### Brief
What do the lines say, reproduced word for word, from the first of the entries below through the line bearing "0xC0])).wellFormed = false := by decide"?

Segment Start: Source information

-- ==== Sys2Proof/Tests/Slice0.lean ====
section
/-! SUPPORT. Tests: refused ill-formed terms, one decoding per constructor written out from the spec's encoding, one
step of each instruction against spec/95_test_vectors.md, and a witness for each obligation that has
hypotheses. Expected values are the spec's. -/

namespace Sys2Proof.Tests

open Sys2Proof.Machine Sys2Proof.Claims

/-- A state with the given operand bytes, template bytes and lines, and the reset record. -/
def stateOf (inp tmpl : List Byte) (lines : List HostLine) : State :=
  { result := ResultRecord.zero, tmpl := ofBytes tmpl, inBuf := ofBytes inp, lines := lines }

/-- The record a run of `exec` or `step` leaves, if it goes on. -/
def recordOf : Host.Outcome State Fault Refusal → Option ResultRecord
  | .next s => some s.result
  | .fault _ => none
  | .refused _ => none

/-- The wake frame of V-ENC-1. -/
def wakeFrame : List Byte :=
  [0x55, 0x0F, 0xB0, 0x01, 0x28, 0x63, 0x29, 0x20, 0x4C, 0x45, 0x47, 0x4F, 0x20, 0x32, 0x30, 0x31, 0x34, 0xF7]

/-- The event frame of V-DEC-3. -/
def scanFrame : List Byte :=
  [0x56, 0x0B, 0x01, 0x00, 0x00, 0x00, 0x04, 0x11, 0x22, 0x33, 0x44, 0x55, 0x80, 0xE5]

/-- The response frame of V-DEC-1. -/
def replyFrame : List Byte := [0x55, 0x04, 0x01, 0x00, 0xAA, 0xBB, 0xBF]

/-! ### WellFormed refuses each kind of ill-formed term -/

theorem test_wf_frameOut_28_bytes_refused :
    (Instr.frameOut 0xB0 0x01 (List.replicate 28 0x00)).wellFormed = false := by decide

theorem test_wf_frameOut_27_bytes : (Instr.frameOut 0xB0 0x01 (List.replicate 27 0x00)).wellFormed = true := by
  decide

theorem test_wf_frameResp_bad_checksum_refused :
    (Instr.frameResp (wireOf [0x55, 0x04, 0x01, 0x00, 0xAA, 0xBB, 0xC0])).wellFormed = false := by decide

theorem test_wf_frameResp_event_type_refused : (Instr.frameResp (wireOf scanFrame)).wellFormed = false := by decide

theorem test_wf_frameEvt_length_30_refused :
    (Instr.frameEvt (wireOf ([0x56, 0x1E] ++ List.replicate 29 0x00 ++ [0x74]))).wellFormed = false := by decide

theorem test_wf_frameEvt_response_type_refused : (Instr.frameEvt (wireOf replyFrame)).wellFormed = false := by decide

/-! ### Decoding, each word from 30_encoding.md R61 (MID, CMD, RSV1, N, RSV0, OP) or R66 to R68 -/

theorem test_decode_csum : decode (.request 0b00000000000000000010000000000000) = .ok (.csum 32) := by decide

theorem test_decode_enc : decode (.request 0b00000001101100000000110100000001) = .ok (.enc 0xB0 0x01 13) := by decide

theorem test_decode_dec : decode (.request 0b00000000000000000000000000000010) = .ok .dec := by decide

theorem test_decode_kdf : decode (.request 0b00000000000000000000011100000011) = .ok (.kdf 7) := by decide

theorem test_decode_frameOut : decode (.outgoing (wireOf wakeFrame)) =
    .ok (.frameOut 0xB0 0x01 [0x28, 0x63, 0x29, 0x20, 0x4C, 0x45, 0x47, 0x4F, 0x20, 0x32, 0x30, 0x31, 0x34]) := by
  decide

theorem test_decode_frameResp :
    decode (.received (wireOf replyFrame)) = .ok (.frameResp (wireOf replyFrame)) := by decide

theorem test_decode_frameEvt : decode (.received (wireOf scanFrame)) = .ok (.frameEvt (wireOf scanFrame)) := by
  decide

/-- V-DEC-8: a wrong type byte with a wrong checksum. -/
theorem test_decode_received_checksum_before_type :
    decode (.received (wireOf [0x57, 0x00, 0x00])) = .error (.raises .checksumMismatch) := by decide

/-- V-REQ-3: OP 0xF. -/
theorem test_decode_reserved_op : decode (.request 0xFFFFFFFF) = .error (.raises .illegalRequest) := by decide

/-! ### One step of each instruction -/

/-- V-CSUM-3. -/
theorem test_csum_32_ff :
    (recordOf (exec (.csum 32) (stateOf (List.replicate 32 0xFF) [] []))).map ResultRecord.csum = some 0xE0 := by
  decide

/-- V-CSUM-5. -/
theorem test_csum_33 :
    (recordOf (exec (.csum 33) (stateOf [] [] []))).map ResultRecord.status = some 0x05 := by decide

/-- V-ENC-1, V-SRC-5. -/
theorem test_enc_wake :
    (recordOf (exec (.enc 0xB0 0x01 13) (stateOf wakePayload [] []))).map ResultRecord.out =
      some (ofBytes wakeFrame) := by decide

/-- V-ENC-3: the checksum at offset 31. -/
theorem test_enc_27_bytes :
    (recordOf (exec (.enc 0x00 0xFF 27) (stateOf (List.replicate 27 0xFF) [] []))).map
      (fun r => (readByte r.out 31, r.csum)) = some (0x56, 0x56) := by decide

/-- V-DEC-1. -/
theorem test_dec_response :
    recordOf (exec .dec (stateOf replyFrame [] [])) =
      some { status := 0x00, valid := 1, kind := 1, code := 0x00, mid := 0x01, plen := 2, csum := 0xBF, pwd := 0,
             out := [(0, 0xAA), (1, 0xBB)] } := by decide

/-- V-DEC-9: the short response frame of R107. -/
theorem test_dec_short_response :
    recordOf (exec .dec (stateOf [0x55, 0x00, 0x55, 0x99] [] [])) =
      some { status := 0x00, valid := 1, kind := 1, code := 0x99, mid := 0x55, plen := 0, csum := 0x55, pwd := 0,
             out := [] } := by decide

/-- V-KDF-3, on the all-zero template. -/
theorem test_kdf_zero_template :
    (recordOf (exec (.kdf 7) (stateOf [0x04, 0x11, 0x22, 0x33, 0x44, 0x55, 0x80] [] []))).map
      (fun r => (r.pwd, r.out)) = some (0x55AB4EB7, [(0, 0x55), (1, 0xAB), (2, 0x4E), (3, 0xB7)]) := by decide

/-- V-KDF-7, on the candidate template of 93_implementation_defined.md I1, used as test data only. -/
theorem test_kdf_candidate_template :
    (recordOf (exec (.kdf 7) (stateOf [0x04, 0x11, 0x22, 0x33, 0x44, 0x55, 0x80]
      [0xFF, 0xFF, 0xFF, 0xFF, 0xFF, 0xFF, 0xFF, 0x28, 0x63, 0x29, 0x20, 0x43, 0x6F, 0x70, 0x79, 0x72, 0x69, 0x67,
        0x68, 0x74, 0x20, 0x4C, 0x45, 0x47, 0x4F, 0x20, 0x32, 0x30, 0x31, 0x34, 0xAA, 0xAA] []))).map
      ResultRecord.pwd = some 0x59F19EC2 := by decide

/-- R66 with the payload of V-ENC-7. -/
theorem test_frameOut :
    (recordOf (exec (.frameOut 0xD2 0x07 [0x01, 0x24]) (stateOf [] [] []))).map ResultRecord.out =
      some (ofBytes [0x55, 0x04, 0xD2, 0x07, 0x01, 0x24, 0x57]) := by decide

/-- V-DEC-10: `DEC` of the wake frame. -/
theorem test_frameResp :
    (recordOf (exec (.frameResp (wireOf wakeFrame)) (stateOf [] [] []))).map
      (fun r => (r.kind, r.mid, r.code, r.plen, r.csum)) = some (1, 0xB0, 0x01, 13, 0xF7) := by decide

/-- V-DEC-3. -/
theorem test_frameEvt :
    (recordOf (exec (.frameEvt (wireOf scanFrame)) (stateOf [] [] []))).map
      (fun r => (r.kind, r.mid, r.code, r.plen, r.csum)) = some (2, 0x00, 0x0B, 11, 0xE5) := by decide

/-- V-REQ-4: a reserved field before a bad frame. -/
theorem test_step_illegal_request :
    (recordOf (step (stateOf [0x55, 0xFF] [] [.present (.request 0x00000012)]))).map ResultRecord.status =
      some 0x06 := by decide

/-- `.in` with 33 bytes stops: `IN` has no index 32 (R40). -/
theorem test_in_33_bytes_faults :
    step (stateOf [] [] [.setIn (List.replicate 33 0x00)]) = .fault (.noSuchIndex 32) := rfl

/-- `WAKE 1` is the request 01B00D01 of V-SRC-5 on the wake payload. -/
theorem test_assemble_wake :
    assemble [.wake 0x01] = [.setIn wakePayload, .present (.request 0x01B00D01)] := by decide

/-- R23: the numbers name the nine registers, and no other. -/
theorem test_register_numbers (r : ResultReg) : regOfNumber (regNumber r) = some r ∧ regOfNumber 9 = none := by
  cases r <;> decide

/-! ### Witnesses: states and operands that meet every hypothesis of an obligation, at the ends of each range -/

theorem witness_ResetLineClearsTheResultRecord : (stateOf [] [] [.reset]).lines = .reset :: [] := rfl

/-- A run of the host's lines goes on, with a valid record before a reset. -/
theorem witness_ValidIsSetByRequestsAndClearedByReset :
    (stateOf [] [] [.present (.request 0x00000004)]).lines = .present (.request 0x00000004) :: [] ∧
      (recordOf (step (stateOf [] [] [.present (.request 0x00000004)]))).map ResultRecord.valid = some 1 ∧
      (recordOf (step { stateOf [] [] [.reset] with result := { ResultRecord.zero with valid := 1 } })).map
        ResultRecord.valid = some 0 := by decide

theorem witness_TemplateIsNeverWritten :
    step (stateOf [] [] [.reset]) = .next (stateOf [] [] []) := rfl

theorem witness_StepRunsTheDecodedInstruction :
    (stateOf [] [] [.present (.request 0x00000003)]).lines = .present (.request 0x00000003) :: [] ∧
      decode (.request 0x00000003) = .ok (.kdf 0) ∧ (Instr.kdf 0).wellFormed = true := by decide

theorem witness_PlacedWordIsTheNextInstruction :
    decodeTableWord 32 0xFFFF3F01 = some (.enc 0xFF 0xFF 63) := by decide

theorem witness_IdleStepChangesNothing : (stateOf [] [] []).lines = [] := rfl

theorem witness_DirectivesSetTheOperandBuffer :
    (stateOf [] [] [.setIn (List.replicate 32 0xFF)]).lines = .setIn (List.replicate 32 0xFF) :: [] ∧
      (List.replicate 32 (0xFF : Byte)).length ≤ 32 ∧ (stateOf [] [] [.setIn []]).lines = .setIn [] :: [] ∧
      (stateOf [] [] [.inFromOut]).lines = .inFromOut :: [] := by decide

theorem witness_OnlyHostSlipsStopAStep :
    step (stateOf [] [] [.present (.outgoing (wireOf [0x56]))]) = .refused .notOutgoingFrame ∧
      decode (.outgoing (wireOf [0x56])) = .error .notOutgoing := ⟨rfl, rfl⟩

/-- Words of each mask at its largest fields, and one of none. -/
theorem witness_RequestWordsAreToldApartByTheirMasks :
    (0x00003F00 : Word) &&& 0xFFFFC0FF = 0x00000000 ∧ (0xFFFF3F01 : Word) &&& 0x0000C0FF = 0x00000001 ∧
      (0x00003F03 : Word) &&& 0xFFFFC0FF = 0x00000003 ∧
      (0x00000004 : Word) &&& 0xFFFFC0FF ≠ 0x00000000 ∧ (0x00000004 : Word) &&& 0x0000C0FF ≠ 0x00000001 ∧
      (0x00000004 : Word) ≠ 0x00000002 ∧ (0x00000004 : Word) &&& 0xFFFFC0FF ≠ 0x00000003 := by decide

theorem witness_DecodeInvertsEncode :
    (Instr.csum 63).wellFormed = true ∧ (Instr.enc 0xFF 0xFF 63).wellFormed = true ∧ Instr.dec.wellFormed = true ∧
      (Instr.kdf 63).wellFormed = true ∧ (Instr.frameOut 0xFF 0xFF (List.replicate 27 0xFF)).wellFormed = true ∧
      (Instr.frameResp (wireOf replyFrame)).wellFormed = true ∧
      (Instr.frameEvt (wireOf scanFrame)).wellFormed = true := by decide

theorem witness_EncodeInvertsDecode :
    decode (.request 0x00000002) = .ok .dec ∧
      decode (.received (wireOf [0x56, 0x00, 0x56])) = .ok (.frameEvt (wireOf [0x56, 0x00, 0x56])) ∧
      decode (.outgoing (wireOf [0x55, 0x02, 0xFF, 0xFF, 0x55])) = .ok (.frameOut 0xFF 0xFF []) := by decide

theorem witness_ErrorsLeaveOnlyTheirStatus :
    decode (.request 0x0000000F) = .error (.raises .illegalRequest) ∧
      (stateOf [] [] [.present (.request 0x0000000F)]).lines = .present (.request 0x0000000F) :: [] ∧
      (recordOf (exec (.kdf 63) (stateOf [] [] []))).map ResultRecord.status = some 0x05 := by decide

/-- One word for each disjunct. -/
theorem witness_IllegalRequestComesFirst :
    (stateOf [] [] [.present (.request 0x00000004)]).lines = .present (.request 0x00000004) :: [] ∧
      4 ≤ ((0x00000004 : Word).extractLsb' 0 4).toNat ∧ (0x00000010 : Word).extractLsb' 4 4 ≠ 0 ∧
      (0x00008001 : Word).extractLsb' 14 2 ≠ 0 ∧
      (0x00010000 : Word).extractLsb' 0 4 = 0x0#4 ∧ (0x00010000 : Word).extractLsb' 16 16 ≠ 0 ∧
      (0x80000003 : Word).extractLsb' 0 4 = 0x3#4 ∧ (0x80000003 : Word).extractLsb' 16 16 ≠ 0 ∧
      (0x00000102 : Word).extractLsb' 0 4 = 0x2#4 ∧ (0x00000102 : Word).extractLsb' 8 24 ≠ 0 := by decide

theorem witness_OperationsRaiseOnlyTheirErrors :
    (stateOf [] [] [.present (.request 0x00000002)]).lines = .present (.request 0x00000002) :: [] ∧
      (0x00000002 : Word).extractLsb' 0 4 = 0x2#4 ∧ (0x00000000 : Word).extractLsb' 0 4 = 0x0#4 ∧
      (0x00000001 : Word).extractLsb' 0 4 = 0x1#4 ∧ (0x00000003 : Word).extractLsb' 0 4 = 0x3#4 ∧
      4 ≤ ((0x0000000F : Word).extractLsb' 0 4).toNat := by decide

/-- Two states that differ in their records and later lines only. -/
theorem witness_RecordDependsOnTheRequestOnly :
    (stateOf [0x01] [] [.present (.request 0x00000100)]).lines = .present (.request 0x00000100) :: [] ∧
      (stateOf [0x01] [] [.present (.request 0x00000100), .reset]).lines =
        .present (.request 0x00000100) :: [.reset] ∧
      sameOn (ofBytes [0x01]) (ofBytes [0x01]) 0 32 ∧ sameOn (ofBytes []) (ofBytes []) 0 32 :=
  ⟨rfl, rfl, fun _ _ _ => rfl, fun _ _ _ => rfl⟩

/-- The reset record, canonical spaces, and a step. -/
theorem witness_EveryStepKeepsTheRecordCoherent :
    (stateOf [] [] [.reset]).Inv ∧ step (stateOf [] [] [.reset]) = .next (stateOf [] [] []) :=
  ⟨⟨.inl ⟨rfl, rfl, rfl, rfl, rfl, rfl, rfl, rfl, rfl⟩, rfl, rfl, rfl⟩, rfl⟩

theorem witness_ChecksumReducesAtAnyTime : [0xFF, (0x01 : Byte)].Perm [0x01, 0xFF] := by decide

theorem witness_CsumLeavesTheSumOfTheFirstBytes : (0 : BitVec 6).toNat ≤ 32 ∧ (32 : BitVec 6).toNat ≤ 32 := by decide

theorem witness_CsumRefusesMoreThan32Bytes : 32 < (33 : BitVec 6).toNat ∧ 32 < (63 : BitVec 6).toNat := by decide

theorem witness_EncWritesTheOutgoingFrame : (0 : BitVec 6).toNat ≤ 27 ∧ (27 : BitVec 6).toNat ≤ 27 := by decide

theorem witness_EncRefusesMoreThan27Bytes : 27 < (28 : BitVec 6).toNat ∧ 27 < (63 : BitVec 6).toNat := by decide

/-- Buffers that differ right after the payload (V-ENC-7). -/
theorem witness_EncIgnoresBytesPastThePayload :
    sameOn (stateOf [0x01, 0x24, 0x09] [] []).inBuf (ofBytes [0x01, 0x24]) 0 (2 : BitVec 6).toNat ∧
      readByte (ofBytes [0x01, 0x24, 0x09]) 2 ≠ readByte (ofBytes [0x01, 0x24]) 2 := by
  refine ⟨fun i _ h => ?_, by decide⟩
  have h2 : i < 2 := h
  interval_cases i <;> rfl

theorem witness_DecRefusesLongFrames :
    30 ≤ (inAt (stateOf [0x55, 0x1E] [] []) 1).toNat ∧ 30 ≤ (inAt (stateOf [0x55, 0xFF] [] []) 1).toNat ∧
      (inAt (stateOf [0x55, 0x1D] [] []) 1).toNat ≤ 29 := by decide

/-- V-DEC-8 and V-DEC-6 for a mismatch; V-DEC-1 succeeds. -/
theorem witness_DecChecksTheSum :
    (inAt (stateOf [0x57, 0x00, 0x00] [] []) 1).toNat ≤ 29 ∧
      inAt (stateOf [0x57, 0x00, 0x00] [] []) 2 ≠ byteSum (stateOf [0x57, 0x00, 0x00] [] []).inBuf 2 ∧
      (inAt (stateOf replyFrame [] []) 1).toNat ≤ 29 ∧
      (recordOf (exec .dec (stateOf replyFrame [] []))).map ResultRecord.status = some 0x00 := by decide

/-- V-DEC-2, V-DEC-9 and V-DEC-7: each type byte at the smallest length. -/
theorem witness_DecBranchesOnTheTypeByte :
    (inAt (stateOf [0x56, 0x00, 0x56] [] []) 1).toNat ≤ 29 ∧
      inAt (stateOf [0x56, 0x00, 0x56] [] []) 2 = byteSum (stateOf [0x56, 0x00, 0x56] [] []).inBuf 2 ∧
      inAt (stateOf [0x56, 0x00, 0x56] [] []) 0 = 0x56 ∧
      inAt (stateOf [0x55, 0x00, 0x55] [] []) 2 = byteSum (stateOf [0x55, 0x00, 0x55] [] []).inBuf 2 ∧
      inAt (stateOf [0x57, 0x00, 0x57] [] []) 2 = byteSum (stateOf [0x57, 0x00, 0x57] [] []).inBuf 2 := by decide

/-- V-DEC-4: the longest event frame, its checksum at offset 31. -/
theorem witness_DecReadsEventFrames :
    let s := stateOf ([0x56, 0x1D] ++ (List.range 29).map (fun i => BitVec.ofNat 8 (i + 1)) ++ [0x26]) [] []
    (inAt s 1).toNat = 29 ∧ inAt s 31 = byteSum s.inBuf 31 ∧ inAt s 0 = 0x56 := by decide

Segment End: Source information

### Solution for this problem
-- ==== Sys2Proof/Tests/Slice0.lean ====
section
/-! SUPPORT. Tests: refused ill-formed terms, one decoding per constructor written out from the spec's encoding, one
step of each instruction against spec/95_test_vectors.md, and a witness for each obligation that has
hypotheses. Expected values are the spec's. -/

namespace Sys2Proof.Tests

open Sys2Proof.Machine Sys2Proof.Claims

/-- A state with the given operand bytes, template bytes and lines, and the reset record. -/
def stateOf (inp tmpl : List Byte) (lines : List HostLine) : State :=
  { result := ResultRecord.zero, tmpl := ofBytes tmpl, inBuf := ofBytes inp, lines := lines }

/-- The record a run of `exec` or `step` leaves, if it goes on. -/
def recordOf : Host.Outcome State Fault Refusal → Option ResultRecord
  | .next s => some s.result
  | .fault _ => none
  | .refused _ => none

/-- The wake frame of V-ENC-1. -/
def wakeFrame : List Byte :=
  [0x55, 0x0F, 0xB0, 0x01, 0x28, 0x63, 0x29, 0x20, 0x4C, 0x45, 0x47, 0x4F, 0x20, 0x32, 0x30, 0x31, 0x34, 0xF7]

/-- The event frame of V-DEC-3. -/
def scanFrame : List Byte :=
  [0x56, 0x0B, 0x01, 0x00, 0x00, 0x00, 0x04, 0x11, 0x22, 0x33, 0x44, 0x55, 0x80, 0xE5]

/-- The response frame of V-DEC-1. -/
def replyFrame : List Byte := [0x55, 0x04, 0x01, 0x00, 0xAA, 0xBB, 0xBF]

/-! ### WellFormed refuses each kind of ill-formed term -/

theorem test_wf_frameOut_28_bytes_refused :
    (Instr.frameOut 0xB0 0x01 (List.replicate 28 0x00)).wellFormed = false := by decide

theorem test_wf_frameOut_27_bytes : (Instr.frameOut 0xB0 0x01 (List.replicate 27 0x00)).wellFormed = true := by
  decide

theorem test_wf_frameResp_bad_checksum_refused :
    (Instr.frameResp (wireOf [0x55, 0x04, 0x01, 0x00, 0xAA, 0xBB, 0xC0])).wellFormed = false := by decide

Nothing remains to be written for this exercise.